Self-described prominent road safety campaigner Clive Matthew-Wilson, of the Dog and Lemon Guide, says the campaign did nothing for the high-risk extreme drivers, who were basically immune to road safety messages.
That is a depressing thought, and has some truth. Our paper has often reported on recidivist drivers who keep causing problems, although they tend to be drink drivers, not speeding drivers.
Thankfully, the New Zealand police is not an advertising or promotional agency that has to answer to customers if a campaign doesn't appear to hit its mark. Driving over the speed limit is a crime, and preventing it from happening falls squarely into the police's hands.
They are entitled to enforce the law to the limits of the law, and make no apologies for it.
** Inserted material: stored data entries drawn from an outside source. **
theorem loanAck_of_here {n : Nat} (hreads : readsState s h = true) (hbrings : Brings s h.port) : exec (.loanAck h n) s = .next (offerWork (loanAckArrives h.gallery h.src n (received h s))) :=
  congrArg Host.Outcome.next ((receiveFrame_of_here hh).trans (readState_of_reads (s := received h s) hreads hbrings))

theorem currency_of_here {n : Nat} (halone : mirrors s = false) : exec (.currency h n) s = .next (currencyArrives h.gallery n (received h s)) := by
  have hpass := passOn_of_alone (h := h) (cls := 1) (body := .currency h.gallery n) (s := received h s) halone
  refine congrArg Host.Outcome.next ((receiveFrame_of_here hh).trans ?_)
  rw [hpass]

end

/-! What a copy carries. -/

section
variable {s : State}

theorem frame_discardWhere (dead : CacheEntry → Bool) (s : State) : Frame [.vit] s (discardWhere dead s) := frame_of_vit rfl

theorem gal_discardWhere (dead : CacheEntry → Bool) (s : State) (g : Nat) : gal (discardWhere dead s) g = gal s g := rfl

theorem gal_touchVitrine (s : State) (g : Nat) : gal (touchVitrine s) g = gal s g := rfl

/-- A gallery with a record in its slot. -/
def recordPut (slot : Nat) (v : VRecord) (x : Gallery) : Gallery :=
  { x with records := mset x.records slot v, writes := mset x.writes slot (mgetD x.writes slot 0 + 1), damaged := x.damaged.filter (· != slot) }

theorem gal_replaceRecord {g slot : Nat} {v : VRecord} {x : Gallery} (hx : gal s g = some x) : gal (replaceRecord g slot (some v) s) g = some (recordPut slot v x) := by
  have hput : gal (putRecordAt g slot (some v) s) g = _ := (gal_touchVitrine ..).trans (gal_updGal_same _ (((frame_noteWrite g slot s).gal g).trans hx))
  exact gal_updGal_same _ hput

theorem arriveItem_vrecord {g n : Nat} {v : VRecord} {x : Gallery} (hx : gal s g = some x) : gal (arriveItem (.vrecord g n (some v)) s) g = some (recordPut n v x) := by
  show gal (replaceRecord g n (some v) (match (gal s g).bind (fun x => recordAt x n) with
    | some o => discardRecord g n o.generation s
    | none => s)) g = _
  apply gal_replaceRecord
  split
  · exact hx
  · exact hx

theorem arriveItem_cut {sid : StreamId} {q : Nat} {x : Gallery} (hx : gal s sid.gallery = some x) (hfn : sid.fn ≠ 0xFFFF) :
    gal (arriveItem (.cut sid q) s) sid.gallery = some { x with cutKnown := true, cuts := mset x.cuts (65536 * sid.fn + sid.stream) q } := by
  refine (gal_updGal_same _ hx).trans ?_
  rw [if_neg hfn]

/-- What an accepted frame has changed in a gallery, and what this module then says of it. -/
theorem told_record (h : LinkHdr) (cls dst g : Nat) (body : FrameBody) (f : Gallery → Gallery) (s : State) : sendTo cls dst body (updGal g f (received h s)) =
    { s with vit := (sendTo cls dst body (updGal g f (received h s))).vit, pair := (sendTo cls dst body (updGal g f (received h s))).pair } := by
  have hframe : Frame [.vit, .pair] s (sendTo cls dst body (updGal g f (received h s))) := ((frame_received h s).mono).trans ((frame_updGal ..).mono.trans (frame_sendTo ..).mono)
  simpa using hframe.record
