-- ==== Sys2Proof/Machine/Generator.lean ====
section
/-! DEFINITION. The generator commands (spec/43_generator.md): `WARMUP`, `GENB`, `FILL`. -/

namespace Sys2Proof.Machine

/-- `WARMUP` (R177): `WARM` evolutions, no output, no draw. -/
def execWarmup (s : State) : Host.Outcome State Fault Refusal :=
  guarded .warmup
    (fun s =>
      (s.withRegs { evolveTimes s.regs.warm.toNat s.regs with phase := .warmed }).rsp .none 0) s

/-- `GENB` (R178): one byte, returned in the response. -/
def execGenb (s : State) : Host.Outcome State Fault Refusal :=
  guarded .genb (fun s => (startByte .genb s).run) s

/-- `FILL len` (R179): `len` bytes, offered one by one on `DOUT`. -/
def execFill (len : Imm) (s : State) : Host.Outcome State Fault Refusal :=
  guarded (.fill len) (fun s => (fillNext len.toNat 0 s).run) s

end Sys2Proof.Machine
end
They are not transforming us from relaxed drivers to anxious drivers, constantly checking the speedo. The zero-tolerance campaign made us a lot more careful about our speed, and that's a good thing. Perhaps we jumped a little whenever we saw a cop car, but people have been instinctively touching the brake for decades at the sight of the cops. That's the speed limit. That's the law. A lot of people died these holidays. But that's only a tiny fraction of the estimated 3 million on the road per day, who got home safe. Who is to say the campaign didn't help them?